Long Road To Ruin: Another salutary tale of destructive litigation
The judgment in M v M, which popped up on Bailii today, is notable not so much for what it decided, but for the sad tale of utterly destructive litigation that it contains. Such tales appear all too frequently in the law reports, and despite the salutary message that they contain, I'm sure that they will not deter future generations of family litigants from embarking upon a similarly destructive course of action.
Nevertheless, I feel it my duty to retell the tale, in the hope that it may at least deter one couple from falling into the destructive litigation trap.
The first paragraph of the judgment of Robert Peel QC, sitting as a High Court judge, sets the scene:
"After nearly 22 years of marriage, which must have contained happy times together and during which 3 children were born to whom the Husband ("H") and Wife ("W) are devoted, this couple embarked on ruinous and recriminatory financial remedy proceedings. There have been 13 oral hearings, including 2 FDRs and an aborted 5-day trial, and 4 applications by H for permission to appeal disposed of on paper at High Court and Court of Appeal level. The combined legal costs are £594,000. The litigation, and attendant bitterness, has led to fractured relations between H and the children."
It then gets worse:
"One might be forgiven for assuming that all this energy has been expended over great wealth. This is not so. The only liquid asset of any substance is the proceeds of sale of the FMH, some £630,000 currently held on solicitors' account. That sum is now all but offset by the parties' debts, not least the legal fees. Thus, the true net liquid wealth is virtually nil."
Ouch. This depressingly familiar outcome led Judge Peel to comment: "It is hard to express what a calamitous waste of resources this has been." Quite.
For the purpose of this post (which, as I have indicated, is to deter others from frittering away family resources on destructive litigation) I do not need to go into details of the case, and the matters that were being argued. Suffice to say that the issues included two of those so favoured by couples determined line the pockets of their lawyers: arguing that one party's interest in a family company was a matrimonial asset and (the golden oldie) raising the issue of conduct. Remarkably, the parties each essentially agreed not to pursue these issues (the first raised by H, the second by W) just before the final hearing, and after well over a year of expensive and brutal litigation.
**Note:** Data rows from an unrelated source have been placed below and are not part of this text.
-- ==== Sys2Proof/Laws/Exec.lean ====
section
/-! SUPPORT. What each shared operation can answer, and what a command can do: one inversion lemma for `exec`, to be
cited instead of unfolding a meaning. -/

namespace Sys2Proof.Machine

/-! ## The checks of an instance -/

theorem CoreConfig.check_parts {g : CoreConfig} (h : g.Legal) :
    g.ic.check = none ∧ g.fc.check = none ∧ g.maxBuffer ≠ some 0 := by
  unfold CoreConfig.Legal CoreConfig.check at h
  split at h
  · cases h
  split at h
  · cases h
  refine ⟨‹_›, ‹_›, ?_⟩
  unfold CoreConfig.capacityCheck at h
  split at h
  · cases h
  · assumption

/-! ## The shared operations -/

/-- UNPACK's window, when it lies inside a canonical buffer. -/
theorem withBufWindow_inside {n : Nat} {s : State} (hw : s.buf.wf) (hn : s.offsetIn + n ≤ s.buf.len)
    (k : List Byte → Result) :
    withBufWindow n s k = k (((s.buf.map Prod.snd).drop s.offsetIn).take n) := by
  rw [withBufWindow, if_pos hn, readList_of_wf hw hn]

/-- UNPACK's window, when it passes the end of BUF. -/
theorem withBufWindow_outside {n : Nat} {s : State} (hn : s.buf.len < s.offsetIn + n) (k : List Byte → Result) :
    withBufWindow n s k = raise (.bufferRange s.offsetIn n s.buf.len) s := by
  rw [withBufWindow, if_neg (by omega)]

theorem withBufWindow_next {n : Nat} {s t : State} {k : List Byte → Result} (h : withBufWindow n s k = .next t) :
    (∃ w, s.buf.readList s.offsetIn n = some w ∧ k w = .next t)
      ∨ t = complete (.bufferRange s.offsetIn n s.buf.len) none s := by
  unfold withBufWindow at h
  split at h
  · split at h
    · exact .inl ⟨_, ‹_›, h⟩
    · cases h
  · exact .inr ((raise_next _ _ _).1 h).symm

theorem withSinWindow_next {n : Nat} {s t : State} {k : List Byte → State → Result}
    (h : withSinWindow n s k = .next t) :
    (n ≤ s.sin.length ∧ k (s.sin.take n) { s with sin := s.sin.drop n } = .next t)
      ∨ t = complete (.streamShort n s.sin.length) none s := by
  unfold withSinWindow at h
  split at h
  · exact .inl ⟨‹_›, h⟩
  · exact .inr ((raise_next _ _ _).1 h).symm

theorem appendToBuf_next {bytes : List Byte} {s t : State} (h : appendToBuf bytes s = .next t) :
    ((∀ limit ∈ s.cfg.maxBuffer, s.buf.len + bytes.length ≤ limit)
        ∧ t = complete .ok none { s with buf := s.buf.append bytes })
      ∨ ∃ limit ∈ s.cfg.maxBuffer, limit < s.buf.len + bytes.length
        ∧ t = complete (.bufferRange s.buf.len bytes.length limit) none s := by
  unfold appendToBuf at h
  split at h
  · next limit hl =>
    split at h
    · next hfit => exact .inl ⟨by simp [hl, hfit], ((succeed_next _ _ _).1 h).symm⟩
    · next hfit => exact .inr ⟨limit, by simp [hl], by omega, ((raise_next _ _ _).1 h).symm⟩
  · next hl => exact .inl ⟨by simp [hl], ((succeed_next _ _ _).1 h).symm⟩

/-- PACK's append, when it fits. -/
theorem appendToBuf_fits {bytes : List Byte} {s : State}
    (h : ∀ limit ∈ s.cfg.maxBuffer, s.buf.len + bytes.length ≤ limit) :
    appendToBuf bytes s = succeed none { s with buf := s.buf.append bytes } := by
  unfold appendToBuf
  split
  · next limit hl => rw [if_pos (h limit (by simp [hl]))]
  · rfl

theorem appendToSout_next {bytes : List Byte} {s t : State} (h : appendToSout bytes s = .next t) :
    t = complete .ok none { s with sout := s.sout ++ bytes } := ((succeed_next _ _ _).1 h).symm

theorem withFcBytes_next {s t : State} {dflt : Bool} {ord : Endian} {k : List Byte → Result}
    (h : withFcBytes s dflt ord k = .next t) :
    (∃ raw, fcEncoded s = .pattern raw ∧ k (fcWindowOfRaw s.cfg.fc raw (s.cfg.order dflt ord)) = .next t)
      ∨ (fcEncoded s = .overflow ∧ t = complete (.floatOverflow ((fcValueIn s).setWidth 64)) none s) := by
  unfold withFcBytes at h
  split at h
  · exact .inl ⟨_, ‹_›, h⟩
  · exact .inr ⟨‹_›, ((raise_next _ _ _).1 h).symm⟩

/-! ## What a command can do -/

/-- The ways a command that starts in `s` can end. -/
inductive Ends (s : State) : State → Prop where
  /-- It faults, with none of its effect (spec/60_exceptions.md R157). -/
  | faulted (st : Status) (h : st.code ≠ 0) (h' : st.code ≠ 5) : Ends s (complete st none s)
  /-- It answers a value: UNPACK consumes nothing, READ some of SIN. -/
  | answered (v : Bus) (k : Nat) : Ends s (complete .ok (some v) { s with sin := s.sin.drop k })
  /-- It appends to BUF, within the capacity. -/
  | packed (bytes : List Byte) (h : ∀ limit ∈ s.cfg.maxBuffer, s.buf.len + bytes.length ≤ limit) :
      Ends s (complete .ok none { s with buf := s.buf.append bytes })
  /-- It appends to SOUT. -/
  | written (bytes : List Byte) : Ends s (complete .ok none { s with sout := s.sout ++ bytes })

theorem ends_unpack {n : Nat} {s t : State} {r : List Byte → Bus}
    (h : withBufWindow n s (fun w => succeed (some (r w)) s) = .next t) : Ends s t := by
  rcases withBufWindow_next h with ⟨w, -, hk⟩ | rfl
  · rw [← (succeed_next _ _ _).1 hk]
    simpa using Ends.answered (s := s) (r w) 0
  · exact .faulted _ (by simp [Status.code]) (by simp [Status.code])

theorem ends_read {n : Nat} {s t : State} {r : List Byte → Bus}
    (h : withSinWindow n s (fun w s' => succeed (some (r w)) s') = .next t) : Ends s t := by
  rcases withSinWindow_next h with ⟨-, hk⟩ | rfl
  · rw [← (succeed_next _ _ _).1 hk]
    exact .answered _ _
  · exact .faulted _ (by simp [Status.code]) (by simp [Status.code])

theorem ends_pack {bytes : List Byte} {s t : State} (h : appendToBuf bytes s = .next t) : Ends s t := by
  rcases appendToBuf_next h with ⟨hf, rfl⟩ | ⟨_, -, -, rfl⟩
  · exact .packed bytes hf
  · exact .faulted _ (by simp [Status.code]) (by simp [Status.code])

theorem ends_write {bytes : List Byte} {s t : State} (h : appendToSout bytes s = .next t) : Ends s t := by
  rw [appendToSout_next h]
  exact .written bytes

theorem ends_withFcBytes {s t : State} {dflt : Bool} {ord : Endian} {k : List Byte → Result}
    (h : withFcBytes s dflt ord k = .next t) (hk : ∀ bytes, k bytes = .next t → Ends s t) : Ends s t := by
  rcases withFcBytes_next h with ⟨_, -, h'⟩ | ⟨-, rfl⟩
  · exact hk _ h'
  · exact .faulted _ (by simp [Status.code]) (by simp [Status.code])

/-- A command that answers a next state runs on a legal instance and ends in one of the ways of `Ends`. -/
theorem exec_ends {i : Instr} {s t : State} (h : exec i s = .next t) : s.cfg.Legal ∧ Ends s t := by
  cases i with
  | icUnpack d o => exact (onInstance_next h).imp_right ends_unpack
  | icPack d o => exact (onInstance_next h).imp_right ends_pack
  | icRead d o => exact (onInstance_next h).imp_right ends_read
  | icWrite d o => exact (onInstance_next h).imp_right ends_write
  | fcUnpack d o => exact (onInstance_next h).imp_right ends_unpack
  | fcPack d o => exact (onInstance_next h).imp_right fun h => ends_withFcBytes h fun _ => ends_pack
  | fcRead d o => exact (onInstance_next h).imp_right ends_read
  | fcWrite d o => exact (onInstance_next h).imp_right fun h => ends_withFcBytes h fun _ => ends_write

/-- The same for a word, legal or not. -/
theorem perform_ends {c : Command} {s t : State} (h : perform c s = .next t) :
    s.cfg.Legal ∧ Ends (present c s) t := by
  rcases perform_cases c s with ⟨i, -, e⟩ | ⟨_, -, e⟩
  · exact exec_ends (e ▸ h)
  · obtain ⟨hl, h'⟩ := onInstance_next (e ▸ h)
    refine ⟨hl, ?_⟩
    rw [← (raise_next _ _ _).1 h']
    exact .faulted _ (by simp [Status.code]) (by simp [Status.code])

/-- What one step can do: idle, perform a command, or reset. -/
theorem step_cases {s t : State} (h : step s = .next t) :
    (s.pending = [] ∧ t = s)
      ∨ (∃ c rest, s.pending = .command c :: rest ∧ perform c { s with pending := rest } = .next t)
      ∨ (∃ rest, s.pending = .reset :: rest ∧ s.cfg.Legal ∧ t = clearOutputs { s with pending := rest })
      ∨ (∃ c rest u, s.pending = .resetDuring c :: rest ∧ t = clearOutputs u
        ∧ (u = { s with pending := rest, freeIx := s.freeIx + 1 }
          ∨ perform c { s with pending := rest, freeIx := s.freeIx + 1 } = .next u)) := by
  rcases hp : s.pending with _ | ⟨_ | _ | _, rest⟩
  · rw [step_idle hp] at h
    exact .inl ⟨rfl, by cases h; rfl⟩
  · rw [step_command hp] at h
    exact .inr (.inl ⟨_, _, rfl, h⟩)
  · rw [step_reset hp] at h
    obtain ⟨hl, h'⟩ := onInstance_next h
    exact .inr (.inr (.inl ⟨_, rfl, hl, by cases h'; rfl⟩))
  · rw [step_resetDuring hp] at h
    refine .inr (.inr (.inr ?_))
    unfold resetDuring at h
    simp only at h
    split at h
    · split at h
      · cases h
        exact ⟨_, _, _, rfl, rfl, .inr ‹_›⟩
      · cases h
      · cases h
    · obtain ⟨-, h'⟩ := onInstance_next h
      cases h'
      exact ⟨_, _, _, rfl, rfl, .inl rfl⟩

end Sys2Proof.Machine
end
And who was to blame for the litigation being so destructive? Both parties, to a greater or lesser degree, as Judge Peel explained:
"Neither party is entirely free from blame in the conduct of the litigation. On W's side, her approach to the conduct allegations led to the trial in September last year being aborted and undoubtedly raised the stakes and the litigation temperature.
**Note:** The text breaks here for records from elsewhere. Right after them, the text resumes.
theorem test_wit_ResetDuring : (full [.resetDuring ⟨0x01, 0, 5⟩]).Ready
    ∧ (full [.resetDuring ⟨0x01, 0, 5⟩]).pending = .resetDuring ⟨0x01, 0, 5⟩ :: [] := by decide

theorem test_wit_ElaborationRefused : (∃ g, elaborate argsA = .ok g)
    ∧ ({ full [] with cfg := { cfgA with ic := ⟨24, true, 24, true⟩ } } : State).cfg.check = some .containerWidth :=
  ⟨⟨_, rfl⟩, by decide⟩

/-- The second pair stands at the edges: N = C, 1+E+F = T, E = F = 1. -/
theorem test_wit_ElaborationAccepts :
    (argsA.nativeSource = .override .little ∨ argsA.nativeSource = .probe .little)
      ∧ argsA.defaultEndian = some .little ∧ argsA.c ∈ [8, 16, 32, 64] ∧ 1 ≤ argsA.n ∧ argsA.n ≤ argsA.c
      ∧ 1 ≤ argsA.e ∧ 1 ≤ argsA.f ∧ argsA.t ∈ [8, 16, 32, 64] ∧ 1 + argsA.e + argsA.f ≤ argsA.t
      ∧ argsA.w ∈ [32, 64] ∧ argsA.maxBuffer ≠ some 0
      ∧ refusal { argsA with n := 32, e := 1, f := 1, t := 8, w := 64, maxBuffer := some 1 } = none := by decide

theorem test_wit_Launch : cfgP4.Legal ∧ ∀ limit ∈ cfgP4.maxBuffer, [1, 2, 3, 4, 5, 6].length ≤ limit := by decide

/-- A state whose ports show the last command of its record. -/
theorem test_wit_StepKeepsInvariant :
    ({ tight [.command ⟨0x01, 0, 5⟩] with
        status := some .ok, result := some 7, history := [⟨.ok, some 7⟩] } : State).Inv
      ∧ ∃ t, step { tight [.command ⟨0x01, 0, 5⟩] with
        status := some .ok, result := some 7, history := [⟨.ok, some 7⟩] } = .next t :=
  ⟨⟨by decide, by decide, by decide, Or.inr ⟨.ok, by decide, by decide⟩, by decide⟩, ⟨_, rfl⟩⟩

theorem test_wit_StepAlwaysAnswers : (full [.command ⟨0x00, 0, 0⟩]).Inv :=
  ⟨by decide, by decide, by decide, Or.inl (by decide), by decide⟩

theorem test_wit_ConfigurationNeverChanges : ∃ t, step (full [.command ⟨0x06, 0, 0⟩]) = .next t := ⟨_, rfl⟩

theorem test_wit_BufferBytes : (∃ t, step (full [.command ⟨0x01, 0, 5⟩]) = .next t)
    ∧ (full [.command ⟨0x01, 0, 5⟩]).buf.read 7 = some 8 := ⟨⟨_, rfl⟩, by decide⟩

theorem test_wit_Streams : (∃ t, step (full [.command ⟨0x02, 0, 0⟩]) = .next t)
    ∧ ∃ t, step (full [.command ⟨0x03, 0, 0⟩]) = .next t := ⟨⟨_, rfl⟩, ⟨_, rfl⟩⟩

theorem test_wit_FaultedCommand : ∃ t st, exec (.fcRead false .little) (launch cfgA [] [1] [] []) = .next t
    ∧ t.status = some st ∧ st.code ≠ 0 := ⟨_, _, rfl, rfl, by decide⟩

theorem test_wit_FaultedWord : ∃ t st, perform ⟨0x40, 0, 0⟩ (full []) = .next t ∧ t.status = some st ∧ st.code ≠ 0 :=
  ⟨_, _, rfl, rfl, by decide⟩

theorem test_wit_ResultOnly : (∃ t v, exec (.icUnpack true .little) (full []) = .next t ∧ t.result = some v)
    ∧ (∃ t v, exec (.fcRead false .big) (full []) = .next t ∧ t.result = some v)
    ∧ decode 0x38#8 = .illegal .orderingWithDefault ∧ ∃ t, perform ⟨0x38, 0, 0⟩ (full []) = .next t :=
  ⟨⟨_, _, rfl, rfl⟩, ⟨_, _, rfl, rfl⟩, by decide, ⟨_, rfl⟩⟩

/-- Each code of each command is reached. -/
theorem test_wit_StatusCodes :
    [(Instr.icUnpack false .big, full []), (.icUnpack false .big, launch cfgA [] [] [] []), (.icPack true .little, full []),
      (.icPack true .little, launch cfgP4 [1, 2, 3, 4, 5] [] [] []), (.icRead false .big, full []),
      (.icRead false .big, launch cfgA [] [] [] []), (.icWrite false .big, full [])].map
        (fun p => (ended p.1 p.2).bind fun t => t.status.map Status.code)
      = [some 0, some 2, some 0, some 2, some 0, some 3, some 0]
    ∧ [(Instr.fcUnpack false .big, full []), (.fcUnpack false .big, launch cfgA [] [] [] []), (.fcPack true .little, full []),
      (.fcPack true .little, launch cfgP4 [1, 2, 3, 4, 5] [] [] []),
      (.fcPack true .little, { full [] with valueIn := 0x477FF000 }), (.fcRead false .big, full []),
      (.fcRead false .big, launch cfgA [] [] [] []), (.fcWrite false .big, full []),
      (.fcWrite false .big, { full [] with valueIn := 0x477FF000 })].map
        (fun p => (ended p.1 p.2).bind fun t => t.status.map Status.code)
      = [some 0, some 2, some 0, some 2, some 4, some 0, some 3, some 0, some 4] := by decide

theorem test_wit_CommandFrame : (∃ t, exec (.icPack false .big) (full []) = .next t)
    ∧ (∃ t, exec (.fcRead false .big) (full []) = .next t) ∧ ∃ t, exec (.fcWrite false .big) (full []) = .next t :=
  ⟨⟨_, rfl⟩, ⟨_, rfl⟩, ⟨_, rfl⟩⟩

/-- The offsets next to the window on either side. -/
theorem test_wit_PackFrame : (∃ t, exec (.icPack false .big) (full []) = .next t)
    ∧ (∃ t, exec (.fcPack false .big) (full []) = .next t) ∧ 7 < (full []).buf.len
    ∧ (full []).buf.len + (full []).cfg.ic.ioBytes ≤ 12 ∧ (full []).buf.len + (full []).cfg.fc.transport.ioBytes ≤ 10 :=
  ⟨⟨_, rfl⟩, ⟨_, rfl⟩, by decide, by decide, by decide⟩

theorem test_wit_CommandDepends :
    ({ full [] with sout := [], history := [⟨.ok, none⟩], status := some .ok } : State).cfg = (full []).cfg
      ∧ ({ full [] with sout := [], history := [⟨.ok, none⟩], status := some .ok } : State).buf = (full []).buf
      ∧ ({ full [] with sout := [], history := [⟨.ok, none⟩], status := some .ok } : State).sin = (full []).sin
      ∧ (∃ t, perform ⟨0x0B, 0, 5⟩ (full []) = .next t) ∧ ∃ t, perform ⟨0x40, 0, 5⟩ (full []) = .next t :=
  ⟨rfl, rfl, rfl, ⟨_, rfl⟩, ⟨_, rfl⟩⟩

/-- The last legal offset (R104). -/
theorem test_wit_IcUnpack : ({ full [] with offsetIn := 4 } : State).Ready
    ∧ 4 + (full []).cfg.ic.ioBytes ≤ (full []).buf.len := by decide

/-- The first illegal offset of each unit. -/
theorem test_wit_UnpackPastEnd : (full []).cfg.Legal ∧ (full []).buf.len < 5 + (full []).cfg.ic.ioBytes
    ∧ (full []).buf.len < 7 + (full []).cfg.fc.transport.ioBytes := by decide

/-- A window that fills the buffer exactly. -/
theorem test_wit_IcPack : (tight []).Ready
    ∧ ∀ limit ∈ (tight []).cfg.maxBuffer, (tight []).buf.len + (tight []).cfg.ic.ioBytes ≤ limit := by decide

/-- A window one byte too long. -/
theorem test_wit_PackPastCapacity : (launch cfgP4 [1, 2, 3, 4, 5] [] [] []).cfg.Legal ∧ cfgP4.maxBuffer = some 6
    ∧ 6 < (launch cfgP4 [1, 2, 3, 4, 5] [] [] []).buf.len + cfgP4.ic.ioBytes
    ∧ 6 < (launch cfgP4 [1, 2, 3, 4, 5] [] [] []).buf.len + cfgP4.fc.transport.ioBytes
    ∧ fcEncoded (launch cfgP4 [1, 2, 3, 4, 5] [] [] []) ≠ .overflow := by decide

/-- A stream with exactly one window. -/
theorem test_wit_IcRead : (full []).cfg.Legal ∧ (full []).sin = [9, 10, 11, 12] ++ []
    ∧ [9, 10, 11, 12].length = (full []).cfg.ic.ioBytes := by decide

/-- A stream one byte short, for each unit. -/
theorem test_wit_ShortRead : (launch cfgA [] [1, 2, 3] [] []).cfg.Legal
    ∧ (launch cfgA [] [1, 2, 3] [] []).sin.length < cfgA.ic.ioBytes
    ∧ (launch cfgA [] [1] [] []).sin.length < cfgA.fc.transport.ioBytes := by decide

theorem test_wit_IcWrite : (tight []).cfg.Legal := by decide

theorem test_wit_FcUnpack : ({ full [] with offsetIn := 6 } : State).Ready
    ∧ 6 + (full []).cfg.fc.transport.ioBytes ≤ (full []).buf.len := by decide

theorem test_wit_FcPack : (tight []).Ready
    ∧ floatEncode (tight []).cfg.fc.toFloatFmt
        (nativeDecode (tight []).cfg.fc.w ((0x3F818000#64).setWidth (nativeFmt (tight []).cfg.fc.w).width))
      = .pattern (0x3F82#16)
    ∧ ∀ limit ∈ (tight []).cfg.maxBuffer, (tight []).buf.len + (tight []).cfg.fc.transport.ioBytes ≤ limit := by decide

theorem test_wit_FcRead : (full []).cfg.Legal ∧ (full []).sin = [9, 10] ++ [11, 12]
    ∧ [9, 10].length = (full []).cfg.fc.transport.ioBytes := by decide

theorem test_wit_FcWrite : (full []).cfg.Legal
    ∧ floatEncode (full []).cfg.fc.toFloatFmt
        (nativeDecode (full []).cfg.fc.w ((0x3F803000#64).setWidth (nativeFmt (full []).cfg.fc.w).width))
      = .pattern (0x3C02#16) := by decide

theorem test_wit_FaultPriority : (tight [.command ⟨0x28, 99, 0⟩]).cfg.Legal
    ∧ (tight [.command ⟨0x28, 99, 0⟩]).pending = .command ⟨0x28, 99, 0⟩ :: []
    ∧ decode 0x28#8 = .illegal .orderingWithDefault
    ∧ fcEncoded { launch cfgP4 [1, 2, 3, 4, 5] [] [] [] with valueIn := 0x7F7FFFFF } = .overflow := by decide

/-- N = C, and N = 1 in both alignments; a transport that fills T, and one of three bits. -/
theorem test_wit_DerivedWindow : (⟨64, true, 64, true⟩ : BitWidthSpec).check = none
    ∧ (⟨64, true, 1, true⟩ : BitWidthSpec).check = none ∧ (⟨8, false, 1, false⟩ : BitWidthSpec).check = none
    ∧ (⟨⟨11, 52⟩, 64, 64⟩ : FloatFormatSpec).check = none ∧ (⟨⟨1, 1⟩, 8, 32⟩ : FloatFormatSpec).check = none := by decide

theorem test_wit_DecodeExtends : (⟨16, false, 13, false⟩ : BitWidthSpec).check = none
    ∧ (⟨64, true, 64, false⟩ : BitWidthSpec).check = none ∧ (⟨32, true, 24, true⟩ : BitWidthSpec).check = none := by decide

/-- Program P1's −2, and 8191 for the unsigned codec of P3. -/
theorem test_wit_IntegerRoundTrip :
    (⟨32, true, 24, true⟩ : BitWidthSpec).check = none
      ∧ ((0xFFFFFFFE#32).setWidth 24).signExtend 32 = 0xFFFFFFFE#32
      ∧ (⟨16, false, 13, false⟩ : BitWidthSpec).check = none
      ∧ 0x1FFF#16 &&& (⟨16, false, 13, false⟩ : BitWidthSpec).valueMask = 0x1FFF#16 := by decide

theorem test_wit_PackIgnoresGarbage : (⟨16, false, 13, false⟩ : BitWidthSpec).check = none
    ∧ ∀ i < 13, (0xE123#16).getLsbD i = (0x0123#16).getLsbD i := by decide

/-- The window of scenario S3b, and a codec with N = C. -/
theorem test_wit_SignBit :
    (⟨32, true, 24, true⟩ : BitWidthSpec).check = none
      ∧ (icMask ⟨32, true, 24, true⟩ (icAssemble ⟨32, true, 24, true⟩ [0xFF, 0xFF, 0xFF, 0x00] .little)).getLsbD 23 = true
      ∧ (⟨8, true, 8, false⟩ : BitWidthSpec).check = none
      ∧ (icMask ⟨8, true, 8, false⟩ (icAssemble ⟨8, true, 8, false⟩ [0x80] .big)).getLsbD 7 = true := by decide

theorem test_wit_Endianness : (⟨32, true, 24, true⟩ : BitWidthSpec).check = none
    ∧ [0xFE, 0xFF, 0xFF, 0x00].length = (⟨32, true, 24, true⟩ : BitWidthSpec).ioBytes
    ∧ (⟨⟨8, 10⟩, 32, 32⟩ : FloatFormatSpec).check = none
    ∧ [0x00, 0xFC, 0x81].length = (⟨⟨8, 10⟩, 32, 32⟩ : FloatFormatSpec).transport.ioBytes := by decide

/-- The windows of test_wit_DecodeIgnores serve the second clause. -/
theorem test_wit_SignProbe : (⟨16, true, 7, true⟩ : BitWidthSpec).check = none := by decide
"H is more blameworthy. He launched numerous applications and appeals, some of which were clearly misconceived. He has throughout exaggerated W's resources. His Form E1 and subsequent Form E were deficient in certain respects as demonstrated in cross examination. Moreover, there is some force in the submission that W has engaged more constructively than H in the open offers and has been much closer to the mark than H."
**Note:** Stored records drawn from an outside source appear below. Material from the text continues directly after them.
-- ==== Sys2Proof/Machine/Protocol.lean ====
section
/-! DEFINITION. The frame protocol controller: the two frames (R112, R113), the three protocol operations (R115 to R117) and the
reserved host codes (R91). -/

namespace Sys2Proof.Machine

/-- SEND_COMMAND (R115). -/
def execSendCommand (f1 f2 f3 f4 f5 : Half) (s : State) : Result :=
  request 0x02 f1 f2 f3 f4 f5 (fun s => cmdStep .prim (byteOperand s) s) s

/-- SEND_DATA (R116). -/
def execSendData (f1 f2 f3 f4 f5 : Half) (s : State) : Result :=
  request 0x03 f1 f2 f3 f4 f5 (fun s => busData [byteOperand s] (enterPhase .prim s)) s

/-- SEND_DATA_BUFFER (R117): the payload port holds exactly `count` bytes, or the request is outside the encoding (A22). -/
def execSendDataBuffer (f1 f2 f3 f4 f5 : Half) (hp : List Byte) (s : State) : Result :=
  if hp.length = f1.toNat then request 0x04 f1 f2 f3 f4 f5 (busDataIf .prim hp) s else .refused .payloadPort

/-- RESERVED_HOST_OP (R91, R227): rejected, whether the block is idle or halted; not accepted while BUSY (R230). -/
def execReservedHostOp (op : Byte) (f1 f2 f3 f4 f5 : Half) (s : State) : Result :=
  match s.mode with
  | .busy => .next s
  | .idle | .halted => .next (reject op (loadOperands f1 f2 f3 f4 f5 s))

/-- CMD_FRAME (R86, R112): the primitive writes no PHASE, "the caller has already written" it. -/
def execCmdFrame (b : Byte) (s : State) : Result := micro (busCmd b) s

/-- DATA_FRAME (R86, R113). -/
def execDataFrame (bs : List Byte) (s : State) : Result := micro (fun s => busDataIf s.phase bs s) s

end Sys2Proof.Machine
end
And what of the outcome? Well, this is the saddest part, and it is summarised in the last paragraph of the judgment:
"This self-defeating litigation is now over. It is scarcely credible that at the end of it all, they emerge with about £5,000 each of liquid assets, having incurred nearly £600,000 of costs, but such is the reality. There may be worse examples of disproportionate and ill-judged litigation, but none spring readily to mind."